Stored items:
/-- R117, R128, R132, R126, R643. LOAD and LOAD_SEG begin a load or are refused with the first code that applies, and what runs
stays; ABORT ends a load or a segment before ARMED with 0x21 and does nothing else. R117, R119, R126, R131. What a load comes
to: an error at its step, which leaves what runs; with REPLACE a warm reset that brings the structure in, or JOURNAL_LIVE; else
the acceptance of the structure. -/
def Obligations.LoadsJudged : Prop :=
  (∀ (s : State), MgmtOpenEarly s →
  (∀ replace,
    (loaderBusy s = true → ∃ t, exec (.hnsLoad replace) s = .next t ∧ t.loader.errCode = 0x22 ∧ t.loader.state = s.loader.state
      ∧ t.loader.job = s.loader.job ∧ t.hns = s.hns ∧ t.accepted = s.accepted ∧ UnitsKept s t) ∧
    (loaderBusy s = false → s.accepted = true → replace = false → ∃ t, exec (.hnsLoad replace) s = .next t ∧ t.loader.errCode = 0x1B
      ∧ t.loader.state = s.loader.state ∧ t.loader.job = s.loader.job ∧ t.hns = s.hns ∧ t.accepted = s.accepted ∧ UnitsKept s t) ∧
    (loaderBusy s = false → (s.accepted = false ∨ replace = true) → s.fuses.burned = 0 → ∃ t, exec (.hnsLoad replace) s = .next t
      ∧ t.loader.errCode = 0x09 ∧ t.loader.state = s.loader.state ∧ t.loader.job = s.loader.job ∧ t.hns = s.hns ∧ UnitsKept s t) ∧
    (loaderBusy s = false → (s.accepted = false ∨ replace = true) → s.fuses.burned ≠ 0 → loaderDead s = true →
      ∃ t, exec (.hnsLoad replace) s = .next t ∧ t.loader.errCode = 0x19 ∧ t.loader.job = s.loader.job ∧ t.hns = s.hns ∧ UnitsKept s t) ∧
    (loaderBusy s = false → (s.accepted = false ∨ replace = true) → s.fuses.burned ≠ 0 → loaderDead s = false →
      ∃ t, exec (.hnsLoad replace) s = .next t ∧ t.loader.state = 1
        ∧ t.loader.job = some { segment := false, replace := replace && s.accepted } ∧ t.loader.errCode = s.loader.errCode
        ∧ t.loader.replace = replace ∧ t.hns = s.hns ∧ t.accepted = s.accepted ∧ UnitsKept s t)) ∧
  (∀ stall, (loaderBusy s = true → ∃ t, exec (.hnsLoadSeg stall) s = .next t ∧ t.loader.errCode = 0x22 ∧ t.loader.segState = s.loader.segState
      ∧ t.hns = s.hns ∧ UnitsKept s t) ∧
    (loaderBusy s = false → loaderDead s = true → ∃ t, exec (.hnsLoadSeg stall) s = .next t ∧ t.loader.errCode = 0x19
      ∧ t.loader.segState = s.loader.segState ∧ t.hns = s.hns ∧ UnitsKept s t) ∧
    (loaderBusy s = false → loaderDead s = false → ∃ t, exec (.hnsLoadSeg stall) s = .next t ∧ t.loader.segState = 1
      ∧ t.loader.job = some { segment := true, replace := false } ∧ t.loader.segStall = BitVec.ofNat 4 stall.val ∧ t.hns = s.hns
      ∧ t.accepted = s.accepted ∧ UnitsKept s t)) ∧
  ((∀ j, s.loader.job = some j → j.segment = false → ∃ t, exec .hnsAbort s = .next t ∧ t.loader.errCode = 0x21 ∧ t.loader.state = 15
      ∧ t.loader.job = none ∧ t.hns = s.hns ∧ t.accepted = s.accepted ∧ UnitsKept s t) ∧
    ((∀ j, s.loader.job = some j → j.segment = true) → 1 ≤ s.loader.segState.toNat → s.loader.segState.toNat ≤ 3 →
      ∃ t, exec .hnsAbort s = .next t ∧ t.loader.errCode = 0x21 ∧ t.loader.segState = 0 ∧ t.loader.job = none ∧ t.merged = none
        ∧ t.hns = s.hns ∧ t.accepted = s.accepted) ∧
    ((∀ j, s.loader.job = some j → j.segment = true) → s.loader.segState = 0 ∨ 3 < s.loader.segState.toNat →
      exec .hnsAbort s = .next (unheld s 0)))) ∧
  (∀ (s : State) (readFault : Bool) (slotErr : BitVec 2) (image : List Byte) bad j d,
  s.loader.job = some j → j.segment = false → groomUp s 1 = true → d = slotDamaged s slotErr →
  (∃ t, exec (.harnessAccepted readFault true slotErr image bad) s = .next t ∧ t.loader.errCode = 0x19 ∧ t.loader.state = 15
    ∧ t.loader.job = none ∧ t.hns = s.hns ∧ t.accepted = s.accepted ∧ UnitsKept s t) ∧
  (∀ k e, stepsToChecker d false readFault image = some (k, e) → ∃ t, exec (.harnessAccepted readFault false slotErr image bad) s = .next t
    ∧ t.loader.errCode = e.code ∧ t.loader.state = 15 ∧ t.loader.job = none ∧ t.hns = s.hns ∧ t.accepted = s.accepted ∧ UnitsKept s t) ∧
  (stepsToChecker d false readFault image = none →
    (∀ k e, stepsFull d.fuses (capsOf d) image (harnessOf image d.hns.time) = some (k, e) →
      ∃ t, exec (.harnessAccepted readFault false slotErr image bad) s = .next t ∧ t.loader.errCode = e.code ∧ t.loader.state = 15
        ∧ t.hns = s.hns ∧ t.accepted = s.accepted ∧ UnitsKept s t) ∧
    (stepsFull d.fuses (capsOf d) image (harnessOf image d.hns.time) = none →
      (j.replace = true → journalLive d (dropSpares d.fuses (harnessOf image d.hns.time)).1 = true →
        ∃ t, exec (.harnessAccepted readFault false slotErr image bad) s = .next t ∧ t.loader.errCode = 0x1A ∧ t.loader.state = 15
          ∧ t.hns = s.hns ∧ t.accepted = s.accepted ∧ UnitsKept s t) ∧
      (j.replace = true → journalLive d (dropSpares d.fuses (harnessOf image d.hns.time)).1 = false → s.boot.warmStep = 0 →
        s.boot.pwrOk = true → s.boot.powerFailed = false → s.boot.coldWaiting = false → s.power.tripped = false → s.boot.bringup = false →
        ∃ t, exec (.harnessAccepted readFault false slotErr image bad) s = .next t ∧ t.loader.nextImage = some image
          ∧ t.boot.warmStep = 1 ∧ t.boot.warmCause = 3 ∧ t.hns = s.hns ∧ t.accepted = s.accepted) ∧
      (j.replace = false → loaderDead d = false →
        ∃ t, exec (.harnessAccepted readFault false slotErr image bad) s = .next t ∧ t.accepted = true
          ∧ t.hns = (dropSpares d.fuses (harnessOf image d.hns.time)).1 ∧ t.loader.state = 12 ∧ t.loader.serial = imageSerialNo image
          ∧ t.loader.image = image ∧ t.boot.phase = .running))))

• _To do_
Restate the data word for word. Begin at its first line, end at the line that contains "(loaderBusy s = false → s.accepted", and include both.

• _Result of this task_
/-- R117, R128, R132, R126, R643. LOAD and LOAD_SEG begin a load or are refused with the first code that applies, and what runs
stays; ABORT ends a load or a segment before ARMED with 0x21 and does nothing else. R117, R119, R126, R131. What a load comes
to: an error at its step, which leaves what runs; with REPLACE a warm reset that brings the structure in, or JOURNAL_LIVE; else
the acceptance of the structure. -/
def Obligations.LoadsJudged : Prop :=
  (∀ (s : State), MgmtOpenEarly s →
  (∀ replace,
    (loaderBusy s = true → ∃ t, exec (.hnsLoad replace) s = .next t ∧ t.loader.errCode = 0x22 ∧ t.loader.state = s.loader.state
      ∧ t.loader.job = s.loader.job ∧ t.hns = s.hns ∧ t.accepted = s.accepted ∧ UnitsKept s t) ∧
    (loaderBusy s = false → s.accepted = true → replace = false → ∃ t, exec (.hnsLoad replace) s = .next t ∧ t.loader.errCode = 0x1B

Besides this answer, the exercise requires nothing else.